I grew up in church.  My earliest memories are in church.  I can remember the smell of wooden pews and the coolness of the wood on my face as I lie on them.  When I was in 3rd grade my parents initiated what became an incredibly messy divorce.  There were many factors contributing to their decisions.  But inescapably in the midst of these factors was the fact that my mom had found another man and my dad had found other women.  


The violence and chaos that ensued in our home during that period did incredible damage to everyone who lived there. Did their choices make them more fully human?  Did they create the conditions for intimacy and flourishing?  No.  

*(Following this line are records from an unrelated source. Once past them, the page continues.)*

-- ==== Sys2Proof/Laws/Step.lean ====
section
/-! SUPPORT. What placing an instruction does: the next step runs it, and memory keeps its form. -/

namespace Sys2Proof.Machine

variable (s : State) (nbits w : Nat)

@[simp] theorem withFetchWord_v : (s.withFetchWord nbits w).v = s.v := rfl
@[simp] theorem withFetchWord_i : (s.withFetchWord nbits w).i = s.i := rfl
@[simp] theorem withFetchWord_stack : (s.withFetchWord nbits w).stack = s.stack := rfl
@[simp] theorem withFetchWord_fb : (s.withFetchWord nbits w).fb = s.fb := rfl
@[simp] theorem withFetchWord_fault : (s.withFetchWord nbits w).fault = none := rfl
@[simp] theorem withFetchWord_cfg : (s.withFetchWord nbits w).cfg = s.cfg := rfl

/-- The address where an instruction is placed leaves room for its second byte. -/
theorem withFetchWord_pc_lt : (s.withFetchWord nbits w).pc.toNat + 1 < memSize := by
  simp only [State.withFetchWord]
  split
  · decide
  · rename_i h
    have h1 := s.pc.isLt
    have h2 : s.pc.toNat ≠ 0xFFF := fun h' => h (BitVec.eq_of_toNat_eq h')
    unfold memSize
    omega

theorem withFetchWord_mem :
    (s.withFetchWord nbits w).mem =
      s.mem.writeAll (s.withFetchWord nbits w).pc.toNat (wordBytes (tableWord nbits w)) := rfl

variable {s}

theorem withFetchWord_mem_wf (hm : s.mem.wf = true) : (s.withFetchWord nbits w).mem.wf = true := by
  rw [withFetchWord_mem]
  exact Memory.writeAll_wf hm (withFetchWord_pc_lt s nbits w)

/-- The fetch gives the two bytes of the placed word. -/
theorem fetch_withFetchWord (hm : s.mem.wf = true) :
    fetch (s.withFetchWord nbits w) = .ok (wordBytes (tableWord nbits w)) := by
  have hlt := withFetchWord_pc_lt s nbits w
  rw [fetch_ok hlt, withFetchWord_mem]
  generalize (s.withFetchWord nbits w).pc.toNat = a at hlt ⊢
  have hb : a + (wordBytes (tableWord nbits w)).length ≤ memSize := hlt
  rw [Memory.read_writeAll hm hb, Memory.read_writeAll hm hb]
  simp [wordBytes]

/-- A placed instruction is the one the next step runs. -/
theorem step_withFetchWord {i : Instr} (hm : s.mem.wf = true) (h : decodeTableWord nbits w = some i) :
    step (s.withFetchWord nbits w) = exec i (s.withFetchWord nbits w) := by
  unfold decodeTableWord at h
  simp only [step, withFetchWord_fault, fetch_withFetchWord nbits w hm]
  split at h
  · rename_i hd; cases h; simp [hd]
  · cases h

end Sys2Proof.Machine
end

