-- ==== Sys2Proof/Tests/Slice0.lean ====
section
/-! SUPPORT. Tests: every expected value is taken from `95_test_vectors.md` (its vector is named) or
from the encodings of `30_encoding.md`; and a witness for the hypotheses of every statement. -/

namespace Sys2Proof.Tests

open Sys2Proof.Machine

/-! ## Small states -/

/-- The reset state with `pc` and some registers set. -/
def bench (pc : Addr) (v : List (Reg × Byte)) : State :=
  v.foldl (fun s r => s.setV r.1 r.2) { State.reset with pc := pc }

/-- `s` with bytes placed in memory. -/
def poked (s : State) (a : Nat) (bytes : List Byte) : State := { s with mem := s.mem.writeAll a bytes }

/-- `s` with `ADDR_OVERFLOW = FaultOnCarry`. -/
def carrying (s : State) : State := { s with cfg := { s.cfg with addrOverflow := .faultOnCarry } }

/-- `s` with a finite `STACK_DEPTH`. -/
def shallow (depth : Nat) (s : State) : State := { s with cfg := { s.cfg with stackDepth := some depth } }

/-- `s` with `LOGIC_VF` set. -/
def withLogic (l : LogicVf) (s : State) : State := { s with cfg := { s.cfg with logicVf := l } }

/-- `s` with `KEY_OOR` set. -/
def withKeyOor (k : KeyOor) (s : State) : State := { s with cfg := { s.cfg with keyOor := k } }

/-- `s` with the pixels at (row, column) on. -/
def lit (s : State) (ps : List (Fin 32 × Fin 64)) : State :=
  { s with fb := ps.foldl (fun fb p => setPixel fb p.1 p.2 true) s.fb }

/-- What `f` shows of the state after one step that runs the word `w` from `s`. -/
def after {α : Type} (w : Nat) (s : State) (f : State → α) : Option α :=
  match step (s.withFetchWord 16 w) with
  | .next t => some (f t)
  | .fault _ => none
  | .refused _ => none

/-! ## Ill-formed terms are refused -/

theorem test_wf_refuses_fields_nn : Fields.wf ⟨6, 0xA, 7, 0xB, 0x00, 0xA00⟩ = false := by decide

theorem test_wf_refuses_fields_nnn : Fields.wf ⟨6, 0xA, 7, 0xB, 0x7B, 0x07B⟩ = false := by decide

theorem test_wf_accepts_fields : Fields.wf ⟨6, 0xA, 7, 0xB, 0x7B, 0xA7B⟩ = true := by decide

theorem test_wf_refuses_depth_zero : (shallow 0 State.reset).cfg.wf = false := by decide

theorem test_wf_accepts_params : Params.default.wf = true ∧ (shallow 1 State.reset).cfg.wf = true := by decide

/-- X3: `Load(0x1001, [])` is too long, `Load(0x1000, [])` is not. -/
theorem test_wf_image : imageFits 0x1001 [] = false ∧ imageFits 0x1000 [] = true := by decide

theorem test_wf_memory : Memory.wf [(0x200, 0x60), (0x201, 1)] = true ∧ Memory.wf [(0x201, 1), (0x200, 1)] = false ∧
    Memory.wf [(0x200, 0)] = false ∧ Memory.wf [(0x1000, 1)] = false := by decide

/-! ## Decoding: the words are written out from the patterns of R100 -/

theorem test_decode_control :
    [0x00E0, 0x00EE, 0x1204, 0x2210, 0xB300].map decode =
      [.ok .cls, .ok .ret, .ok (.jp 0x204), .ok (.call 0x210), .ok (.jpV0 0x300)] := by decide

theorem test_decode_skips :
    [0x3F01, 0x4311, 0x5120, 0x9120, 0xE59E, 0xE5A1].map decode =
      [.ok (.seImm 15 1), .ok (.sneImm 3 0x11), .ok (.seReg 1 2), .ok (.sneReg 1 2), .ok (.skp 5), .ok (.sknp 5)] := by
  decide

theorem test_decode_load_add_random :
    [0x6A7B, 0x72FF, 0xC30F].map decode =
      [.ok (.ldImm 10 0x7B), .ok (.addImm 2 0xFF), .ok (.rnd 3 0x0F)] := by decide

theorem test_decode_alu :
    [0x8120, 0x8121, 0x8122, 0x8123, 0x8014, 0x8345, 0x8236, 0x8347, 0x8FFE].map decode =
      [.ok (.ldReg 1 2), .ok (.or 1 2), .ok (.and 1 2), .ok (.xor 1 2), .ok (.addReg 0 1), .ok (.sub 3 4),
       .ok (.shr 2 3), .ok (.subn 3 4), .ok (.shl 15 15)] := by decide

theorem test_decode_index_memory :
    [0xA300, 0xF21E, 0xF429, 0xFA33, 0xF155, 0xFF65].map decode =
      [.ok (.ldI 0x300), .ok (.addI 2), .ok (.ldF 4), .ok (.ldB 10), .ok (.ldMemVx 1), .ok (.ldVxMem 15)] := by
  decide

theorem test_decode_display : decode 0xDF12 = .ok (.drw 15 1 2) := by decide

theorem test_decode_hooks :
    [0xF307, 0xF10A, 0xF215, 0xF218].map decode =
      [.ok (.ldVxDt 3), .ok (.ldVxK 1), .ok (.ldDtVx 2), .ok (.ldStVx 2)] := by decide

/-- I1 to I14. -/
theorem test_decode_illegal :
    [0x0000, 0x0123, 0x01E0, 0x00E1, 0x0FEE, 0x5121, 0x9AB7, 0x812F, 0xE09F, 0xE19D, 0xF000, 0xF130, 0xF175,
      0xFFFF].map decode =
      [.error .family0, .error .family0, .error .family0, .error .family0, .error .family0, .error .family5,
       .error .family9, .error .family8, .error .familyE, .error .familyE, .error .familyF, .error .familyF,
       .error .familyF, .error .familyF] := by decide

theorem test_decode_bytes :
    decodeBytes [0x6A, 0x7B, 0xFF] = .ok (.ldImm 10 0x7B, [0xFF]) ∧ decodeBytes [0x6A] = .error .truncated ∧
      decodeBytes [] = .error .truncated := by decide

theorem test_decode_table_word :
    decodeTableWord 16 0x6A7B = some (.ldImm 10 0x7B) ∧ decodeTableWord 16 0x0123 = none := by decide

/-! ## The instruction cycle -/

/-- F1. -/
theorem test_fetch_at_the_top :
    (match step (poked (bench 0xFFF []) 0xFFF [0x12]) with
      | .next t => some (t.fault, t.pc)
      | _ => none) = some (some (.outOfBounds 4096), 0xFFF) := by decide

/-- F4. -/
theorem test_fetch_odd :
    (match step (poked (bench 0x201 []) 0x200 [0x00, 0x6A, 0x7B]) with
      | .next t => some (t.getV 10, t.pc)
      | _ => none) = some (0x7B, 0x203) := by decide

/-- F3, X4. -/
theorem test_reset_step_and_again :
    (hostStep State.reset).2 = .faulted (.illegalInstruction 0x200) ∧
      hostStep (hostStep State.reset).1 = ((hostStep State.reset).1, .faulted (.illegalInstruction 0x200)) := by
  decide

/-! ## Control transfer -/

/-- T2, T3. -/
theorem test_ret : after 0x00EE { bench 0x300 [] with stack := [0x20A, 0x206] } (fun t => (t.pc, t.stack)) =
    some (0x20A, [0x206]) := by decide

theorem test_ret_empty : after 0x00EE (bench 0x214 []) (fun t => (t.fault, t.pc, t.stack)) =
    some (some .missingReturnAddress, 0x214, []) := by decide

/-- T6. -/
theorem test_jp : after 0x1FFF (bench 0x200 []) (fun t => (t.pc, t.fault)) = some (0xFFF, none) := by decide

/-- T8. -/
theorem test_call : after 0x2300 (bench 0xFFE []) (fun t => (t.pc, t.stack)) = some (0x300, [0x000]) := by decide

/-- T9. -/
theorem test_call_full :
    after 0x2210 (shallow 2 { bench 0x220 [] with stack := [0x216, 0x206] }) (fun t => (t.fault, t.pc, t.stack)) =
      some (some .stackOverflow, 0x220, [0x216, 0x206]) := by decide

/-- T11. -/
theorem test_jpV0_wraps : after 0xBFFF (bench 0x200 [(0, 2)]) (fun t => t.pc) = some 0x001 := by decide

/-- T12. -/
theorem test_jpV0_is_V0 : after 0xB2F0 (bench 0x200 [(0, 0x10), (2, 0x55)]) (fun t => t.pc) = some 0x300 := by decide

/-! ## Skips -/

/-- S10. -/
theorem test_seImm : after 0x3F01 (bench 0xFFC [(15, 1)]) (fun t => t.pc) = some 0x000 := by decide

/-- S2. -/
theorem test_seImm_no_skip : after 0x3000 (bench 0x206 [(0, 5)]) (fun t => t.pc) = some 0x208 := by decide

/-- S3. -/
theorem test_sneImm : after 0x4311 (bench 0x300 [(3, 0x10)]) (fun t => t.pc) = some 0x304 := by decide

/-- S12. -/
theorem test_sneImm_no_skip : after 0x4000 (bench 0xFFE []) (fun t => t.pc) = some 0x000 := by decide

/-- S5. -/
theorem test_seReg : after 0x5120 (bench 0x200 [(1, 7), (2, 7)]) (fun t => t.pc) = some 0x204 := by decide

/-- S6. -/
theorem test_seReg_no_skip : after 0x5120 (bench 0x200 [(1, 7), (2, 8)]) (fun t => t.pc) = some 0x202 := by decide

/-- S8. -/
theorem test_sneReg : after 0x9120 (bench 0x200 [(1, 7), (2, 8)]) (fun t => t.pc) = some 0x204 := by decide

/-- S9. -/
theorem test_sneReg_no_skip : after 0x9120 (bench 0x200 [(1, 7), (2, 7)]) (fun t => t.pc) = some 0x202 := by decide

/-- S13. -/
theorem test_skp : after 0xE59E { bench 0x220 [(5, 0x0A)] with keys := ⟨[true, false], 0⟩ }
    (fun t => (t.pc, t.keys)) = some (0x224, ⟨[false], 1⟩) := by decide

/-- S17. -/
theorem test_skp_out_of_range : after 0xE59E (bench 0x220 [(5, 16)]) (fun t => (t.fault, t.pc, t.keys)) =
    some (some (.keyOutOfRange 16), 0x220, ⟨[], 0⟩) := by decide

/-- S15. -/
theorem test_sknp : after 0xE5A1 { bench 0x220 [(5, 0x0A)] with keys := ⟨[false], 0⟩ } (fun t => t.pc) =
    some 0x224 := by decide

/-- S16. -/
theorem test_sknp_no_skip : after 0xE5A1 { bench 0x220 [(5, 0x0A)] with keys := ⟨[true], 0⟩ } (fun t => t.pc) =
    some 0x222 := by decide

/-! ## Load, add, random -/

/-- F2. -/
theorem test_ldImm : after 0x6011 (bench 0xFFE []) (fun t => (t.getV 0, t.pc)) = some (0x11, 0x000) := by decide

/-- F2 under `FaultOnCarry`. -/
theorem test_ldImm_carry : after 0x6011 (carrying (bench 0xFFE [])) (fun t => (t.fault, t.getV 0, t.pc)) =
    some (some .addressCarry, 0x00, 0xFFE) := by decide

/-- L3. -/
theorem test_addImm : after 0x7001 (bench 0x200 [(0, 0xFF), (15, 0x55)]) (fun t => (t.getV 0, t.getV 15)) =
    some (0x00, 0x55) := by decide

/-- L8. -/
theorem test_rnd : after 0xC30F { bench 0x200 [] with rng := ⟨[0xB7, 0x3A], 0⟩ } (fun t => (t.getV 3, t.rng)) =
    some (0x07, ⟨[0x3A], 1⟩) := by decide

/-! ## The ALU -/

/-- A6 under `Zero` and under `Untouched`. -/
theorem test_ldReg :
    after 0x8F20 (withLogic .zero (bench 0x200 [(2, 0x33)])) (fun t => t.getV 15) = some 0x00 ∧
      after 0x8F20 (withLogic .untouched (bench 0x200 [(2, 0x33)])) (fun t => t.getV 15) = some 0x33 := by decide

/-- A1 under `AnyByte`, with an injected draw. -/
theorem test_ldReg_draw : after 0x8120 { bench 0x200 [(2, 0x33), (15, 0x77)] with vfDraws := ⟨[0x5A], 0⟩ }
    (fun t => (t.getV 1, t.getV 15)) = some (0x33, 0x5A) := by decide

/-- A2. -/
theorem test_or : after 0x8121 (bench 0x200 [(1, 0xF0), (2, 0x0C)]) (fun t => t.getV 1) = some 0xFC := by decide

/-- A3. -/
theorem test_and : after 0x8122 (bench 0x200 [(1, 0xF5), (2, 0x3C)]) (fun t => t.getV 1) = some 0x34 := by decide

/-- A4. -/
theorem test_xor : after 0x8123 (bench 0x200 [(1, 0xFF), (2, 0x0F)]) (fun t => t.getV 1) = some 0xF0 := by decide

/-- A7. -/
theorem test_addReg : after 0x8014 (bench 0x200 [(0, 0xC8), (1, 0x64)]) (fun t => (t.getV 0, t.getV 15)) =
    some (0x2C, 1) := by decide

/-- A10. -/
theorem test_addReg_flag_wins : after 0x8F14 (bench 0x200 [(15, 5), (1, 2)]) (fun t => t.getV 15) = some 0 := by decide

/-- A13. -/
theorem test_sub : after 0x8345 (bench 0x200 [(3, 0x10), (4, 0x20)]) (fun t => (t.getV 3, t.getV 15)) =
    some (0xF0, 0) := by decide

/-- A14. -/
theorem test_sub_equal : after 0x8015 (bench 0x200 [(0, 0x42), (1, 0x42)]) (fun t => (t.getV 0, t.getV 15)) =
    some (0, 1) := by decide

/-- A18. -/
theorem test_shr : after 0x8236 (bench 0x200 [(2, 0x85), (3, 0xFF)]) (fun t => (t.getV 2, t.getV 3, t.getV 15)) =
    some (0x42, 0xFF, 1) := by decide

/-- A22. -/
theorem test_shr_flag_wins : after 0x8F06 (bench 0x200 [(15, 2)]) (fun t => t.getV 15) = some 0 := by decide

/-- A23. -/
theorem test_subn : after 0x8347 (bench 0x200 [(3, 0x10), (4, 0x20)]) (fun t => (t.getV 3, t.getV 15)) =
    some (0x10, 1) := by decide

/-- A24. -/
theorem test_subn_borrow : after 0x8347 (bench 0x200 [(3, 0x20), (4, 0x10)]) (fun t => (t.getV 3, t.getV 15)) =
    some (0xF0, 0) := by decide

/-- A26. -/
theorem test_shl : after 0x820E (bench 0x200 [(2, 0x85)]) (fun t => (t.getV 2, t.getV 15)) = some (0x0A, 1) := by decide

/-- A30. -/
theorem test_shl_flag_wins : after 0x8FFE (bench 0x200 [(15, 0x41)]) (fun t => t.getV 15) = some 0 := by decide

/-! ## Index register and memory transfer -/

/-- M1. -/
theorem test_ldI : after 0xA300 (bench 0x200 []) (fun t => (t.i, t.pc)) = some (0x300, 0x202) := by decide

/-- M3. -/
theorem test_addI : after 0xF21E { bench 0x200 [(2, 1), (15, 0x55)] with i := 0xFFF } (fun t => (t.i, t.getV 15)) =
    some (0x000, 0x55) := by decide

/-- M3 under `FaultOnCarry`. -/
theorem test_addI_carry : after 0xF21E (carrying { bench 0x200 [(2, 1)] with i := 0xFFF }) (fun t => (t.fault, t.i)) =
    some (some .addressCarry, 0xFFF) := by decide

/-- M6. -/
theorem test_ldF : after 0xF429 (bench 0x200 [(4, 0x1A)]) (fun t => t.i) = some 0x082 := by decide

/-- M9. -/
theorem test_ldB : after 0xF033 { bench 0x200 [(0, 0xFF)] with i := 0xFFD }
    (fun t => (t.mem.read 0xFFD, t.mem.read 0xFFE, t.mem.read 0xFFF, t.i)) = some (2, 5, 5, 0xFFD) := by decide

/-- M10. -/
theorem test_ldB_out_of_bounds : after 0xF033 { bench 0x200 [(0, 0xFF)] with i := 0xFFE }
    (fun t => (t.fault, t.mem.read 0xFFE, t.mem.read 0xFFF, t.pc)) =
      some (some (.outOfBounds 4096), 0, 0, 0x200) := by decide

/-- M16. -/
theorem test_ldMemVx : after 0xF255 { bench 0x200 [(0, 1), (1, 2), (2, 3)] with i := 0xFFD }
    (fun t => (t.mem.read 0xFFD, t.mem.read 0xFFE, t.mem.read 0xFFF, t.i)) = some (1, 2, 3, 0x000) := by decide

/-- M17. -/
theorem test_ldMemVx_out_of_bounds : after 0xF255 { bench 0x200 [(0, 1), (1, 2), (2, 3)] with i := 0xFFE }
    (fun t => (t.fault, t.mem.read 0xFFE, t.i, t.pc)) = some (some (.outOfBounds 4096), 0, 0xFFE, 0x200) := by decide

/-- M18. -/
theorem test_ldVxMem : after 0xF265 { poked (bench 0x200 [(3, 0x77)]) 0x300 [1, 2, 3, 4] with i := 0x300 }
    (fun t => (t.getV 0, t.getV 1, t.getV 2, t.getV 3, t.i)) = some (1, 2, 3, 0x77, 0x303) := by decide

/-- M20. -/
theorem test_ldVxMem_out_of_bounds :
    after 0xF165 { poked (bench 0x200 [(0, 7), (1, 8)]) 0xFFF [0x33] with i := 0xFFF }
      (fun t => (t.fault, t.getV 0, t.i)) = some (some (.outOfBounds 4096), 7, 0xFFF) := by decide

/-! ## The display -/

/-- B20. -/
theorem test_cls : after 0x00E0 (lit (bench 0x200 [(15, 1)]) [(0, 0), (31, 63)])
    (fun t => (pixel t.fb 0 0, pixel t.fb 31 63, t.getV 15)) = some (false, false, 1) := by decide

/-- B23, with (0,6) lit beforehand: it is erased, and the collision reported. -/
theorem test_drw : after 0xD012 (lit { poked (bench 0x200 [(0, 0x3F), (1, 0x1F)]) 0x20E [0xFF, 0x81] with i := 0x20E } [(0, 6)])
    (fun t => (pixel t.fb 31 63, pixel t.fb 31 6, pixel t.fb 0 63, pixel t.fb 0 6, pixel t.fb 0 0, t.getV 15)) =
      some (true, true, true, false, false, 1) := by decide

/-- B25. -/
theorem test_drw_out_of_bounds : after 0xD012 { poked (bench 0x200 [(15, 0x77)]) 0xFFF [0xFF] with i := 0xFFF }
    (fun t => (t.fault, pixel t.fb 0 0, t.getV 15, t.pc)) =
      some (some (.outOfBounds 4096), false, 0x77, 0x200) := by decide

/-- The last two rows of B12: row 32 lies over display row 0 again and erases (0,0). -/
theorem test_blit_33_rows :
    let d := blitRows 0 0 31 [0x00, 0x80] ⟨setPixel clearDisplay 0 0 true, false⟩
    (d.collision, pixel d.fb 0 0) = (true, false) := by decide

/-- B4. -/
theorem test_blit_part : let d := blit [0xF0] 2 3 (lit State.reset [(3, 5), (3, 6), (3, 7)]).fb
    (d.collision, pixel d.fb 3 2, pixel d.fb 3 5, pixel d.fb 3 6) = (true, true, false, true) := by decide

But here’s the scar.  Both of my parents were leaders in the church.  They knew, or should have known, that life with God makes us fully human.  They knew, or should have known, that some behaviors damage relationship with God and others.  And they should have, by God’s grace, with God’s help, under God’s mercy, chosen to say no to those things so that both they and their children could have experienced life.  

 

3. Chastity is impossible.  

A third objection to chastity is to dismiss it out of hand because it’s difficult.  Freud basically said, a sex drive is going to do what a sex drive is going to do.  Contemporary anthropologists say, we can see evidence of both pair bonding and infidelity in human culture throughout history, therefore infidelity must have an evolutionary advantage and we should just live with it.  Historians look at church history and recognize that even during periods where chastity was emphasized it wasn’t always followed.  

 

In the 12th century St. Dominic de Guzman founded an order of preachers whose mission was to live out their preaching and teaching ministry in the public square.  One of the most commonly articulated objections to his order was that it was implausible for Dominic to be able to expect these young men (mostly students) to be chaste if they’re out there in public and not sequestered off in a monastery somewhere. 

 

What do we say to this?  First, I think it’s important to point out that chastity is practiced and has been practiced.  (Simply pointing out that practicing chastity is difficult and therefore impossible to practice is like saying that calculus or chemistry is difficult and therefore impossible to learn.  The challenge of a beautiful mathematic proof or of insight into atomic composition is part of what makes the endeavor worthwhile.)  

 

Secondly, I think it’s important to point out that the practice of chastity created the conditions for single women and men to make celebrated contributions to the church and to the world throughout Christian history.  In an age where women would be expected to marry and have children Teresa of Avila, Clare, Monica, Catherine of Sienna, and many others were able to make significant cultural contributions as single women.  The contemporary western church finds it difficult to honor singles because (at least in the protestant tradition) we hold up marriage as the norm.  (This is true for single men as well.) 

 

Third, holding our sexual desire before God is ultimately humanizing.  Look at the Psalms.  Some of the Psalms, particularly the Psalms called imprecatory Psalms, have shocking language.  “Break the teeth of the wicked, Oh Lord…. Happy is the one who takes your children and dashes them against the rock.”  We think… woah!  What’s that about?  Is the bible invoking violence and hatred?  No!  The Psalms invite us to pray our rage and hold it before God.  Rage, anger, disillusionment, are all a part of life in a fallen world.  If we act out our rage on our sisters and brothers we dehumanize them and we dehumanize ourselves.  If on the other hand we pray our rage, hold it before the Lord, and entrust it to him, then we can be free…we can be transformed.  It is the same with our sexual desire.  We hold it before the Lord honestly.  We bring our desire and frustration to God and entrust ourselves to him.  And then…we can be free.  We can be whole.  When we act out our sexual desire and frustration on our brothers and sisters we diminish them.  We diminish ourselves.  When we pray our desire, loneliness, and frustration we experience healing and freedom. 


We live in a hyper-sexualized culture. If the church has a valuable contribution to make within this culture it’s likely to be in the recovery of the virtue of chastity.